Location
- Chennai, Tamil Nadu India 13°03′01″N 80°15′29″E﻿ / ﻿13.050139°N 80.258171°E

Information
- Type: Private School
- Motto: Reach out, Reach high, Reach beyond and Knowledge is Power
- Established: 1970
- Principal: B Sujatha
- Enrollment: 1300
- Website: www.npschennai.com

= National Public School, Chennai =

National Public School (NPS), in Gopalapuram, Chennai, India, is run by the Citizens Education Society. It was founded in 1970 by KP Gopalkrishna and is run by National Education Trust. It is affiliated to the CBSE.

==The School==
National Public School began as the National English School in a rented building on Avvai Shanmugam road in Gopalapuram. Now it is located in a sprawling campus on the same road. It was affiliated to the CBSE in 1972 and has 1300 students and 70 teachers.
The school has an auditorium, play grounds, library, air-conditioned classrooms, science lab and a computer lab with over 40 laptops.

==Academics==
The school has classes from KG-1 to 12. Each standard comprises three sections and each section has approximately 35 students. Students are given grades based on their scores in individual subjects.
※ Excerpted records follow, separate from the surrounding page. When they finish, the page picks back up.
-- ==== Sys2Proof/Laws/Queue.lean ====
section
/-!
SUPPORT. No shared operation touches the queue of waiting commands: for every operation over State, one lemma that the
queue after it is the queue before it, so that no later proof unfolds an operation to see it.
-/

namespace Sys2Proof.Machine
open Sys2Proof

set_option Elab.async false

/-- What every step of a fold keeps, the fold keeps. -/
theorem foldl_keep {α β γ : Type} (π : α → γ) (f : α → β → α) (h : ∀ a b, π (f a b) = π a) (l : List β) (a : α) :
    π (l.foldl f a) = π a := by
  induction l generalizing a with
  | nil => rfl
  | cons b l ih => rw [List.foldl_cons, ih, h]

theorem foldl_pending {β : Type} (f : State → β → State) (h : ∀ a b, (f a b).pending = a.pending) (l : List β)
    (a : State) : (l.foldl f a).pending = a.pending := foldl_keep State.pending f h l a

theorem foldl_pending1 {β δ : Type} (f : State × δ → β → State × δ) (h : ∀ a b, (f a b).1.pending = a.1.pending)
    (l : List β) (a : State × δ) : (l.foldl f a).1.pending = a.1.pending := foldl_keep (fun a => a.1.pending) f h l a

theorem ite_pending {c : Prop} [Decidable c] (a b : State) :
    (if c then a else b).pending = if c then a.pending else b.pending := by
  split <;> rfl

theorem ite_pending1 {c : Prop} {α : Type} [Decidable c] (a b : State × α) :
    (if c then a else b).1.pending = if c then a.1.pending else b.1.pending := by
  split <;> rfl

/-! ### Ops -/

@[simp] theorem State.modReg_pending (s : State) (r : Reg) (f : Word → Word) :
    (State.modReg s r f).pending = s.pending := by rfl

@[simp] theorem State.wrFld_pending (s : State) (r : Reg) (hi : Nat) (lo : Nat) (v : Nat) :
    (State.wrFld s r hi lo v).pending = s.pending := by rfl

@[simp] theorem State.wrBit_pending (s : State) (r : Reg) (i : Nat) (b : Bool) :
    (State.wrBit s r i b).pending = s.pending := by rfl

@[simp] theorem State.count_pending (s : State) (r : Reg) (n : Nat) :
    (State.count s r n).pending = s.pending := by rfl

@[simp] theorem State.sendMsg_pending (s : State) (ports : List Port) (part : Part) (notBefore : Nat) (b : MsgBody) :
    (State.sendMsg s ports part notBefore b).pending = s.pending := by
  simp only [State.sendMsg]; exact foldl_pending _ (fun _ _ => by simp only [eq_self]) _ _

@[simp] theorem State.suspectOrd_pending (s : State) (p : Part) (ord : Nat) (d : Die) :
    (State.suspectOrd s p ord d).pending = s.pending := by rfl

@[simp] theorem State.suspect_pending (s : State) (p : Part) (d : Die) (ahead : Bool) :
    (State.suspect s p d ahead).pending = s.pending := by rfl

@[simp] theorem State.suspectDie_pending (s : State) (d : Die) (ahead : Bool) :
    (State.suspectDie s d ahead).pending = s.pending := by
  simp only [State.suspectDie]; split <;> rfl

@[simp] theorem State.record_pending (s : State) (f : FaultRec) :
    (State.record s f).pending = s.pending := by rfl

@[simp] theorem State.vector_pending (s : State) (v : Nat) :
    (State.vector s v).pending = s.pending := by rfl

@[simp] theorem State.setReplace_pending (s : State) (causes : Nat) :
    (State.setReplace s causes).pending = s.pending := by
  simp only [State.setReplace]
  (repeat' split) <;> first
    | rfl
    | (simp only [State.wr_pending, State.sendMsg_pending, foldl_pending, implies_true, eq_self]; done)
    | (apply foldl_pending; intros; (repeat' split) <;> simp only [State.wr_pending, State.sendMsg_pending,
        foldl_pending, foldl_pending1, ite_pending, ite_pending1, ite_self, implies_true, eq_self]; done)
    | (simp only [foldl_pending, *]; done)
    | (simp_all only [State.wr_pending, State.sendMsg_pending, foldl_pending, foldl_pending1, ite_pending,
        ite_pending1, ite_self, implies_true, eq_self]; done)

@[simp] theorem State.syncFence_pending (s : State) :
    (State.syncFence s).pending = s.pending := by
  simp only [State.syncFence, foldl_pending, ite_pending, State.wrFld_pending, State.wrBit_pending,
      State.setReplace_pending, ite_self, implies_true, eq_self]

@[simp] theorem State.resetUnit_pending (s : State) (p : PU) :
    (State.resetUnit s p).pending = s.pending := by rfl

@[simp] theorem State.loadBanks_pending (s : State) (l : LU) (p : PU) :
    (State.loadBanks s l p).pending = s.pending := by
  simp only [State.loadBanks]
  (repeat' split) <;> rfl

@[simp] theorem State.substitute_pending (s : State) (l : LU) :
    (State.substitute s l).1.pending = s.pending := by
  simp only [State.substitute]
  (repeat' split) <;> simp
Students can choose between Tamil, Hindi, Sanskrit and to study as Second Language and Third Language in classes 5 to 8. The school offers Science, Biology, Computer Science, Humanities and Commerce stream to students in classes 11 and 12.

==Houses==
Students are placed into four houses upon admission:
- Brilliance - Orange flag
- Eminence - Maroon flag
- Excellence - Light Blue flag
- Radiance - Purple flag

The houses are identified by the colour of the flag. The houses are awarded points based on their performance in extra-curricular activities - especially Running (track).

==Extra-curricular activities==
Students have won awards in fields such as elocution, music (Carnatic, devotional and folk), dance and sports. The school has won the rolling trophy many times in the Students Book Fair.

The school has won prizes in Quizzes including ESPN Quiz and Young World Quiz.

NPS has a cultural event called Impressionz which is organised by the school students for other students in the city. It was started in 2000 as Blossom 2K and has attracted students from many schools of Chennai. In 2009 the event's name was changed to Impressionz by students.

The school encourages students to participate in sports activities. S. Shrikrishna of the school won the sub-junior Billiards Nationals titles in 2017.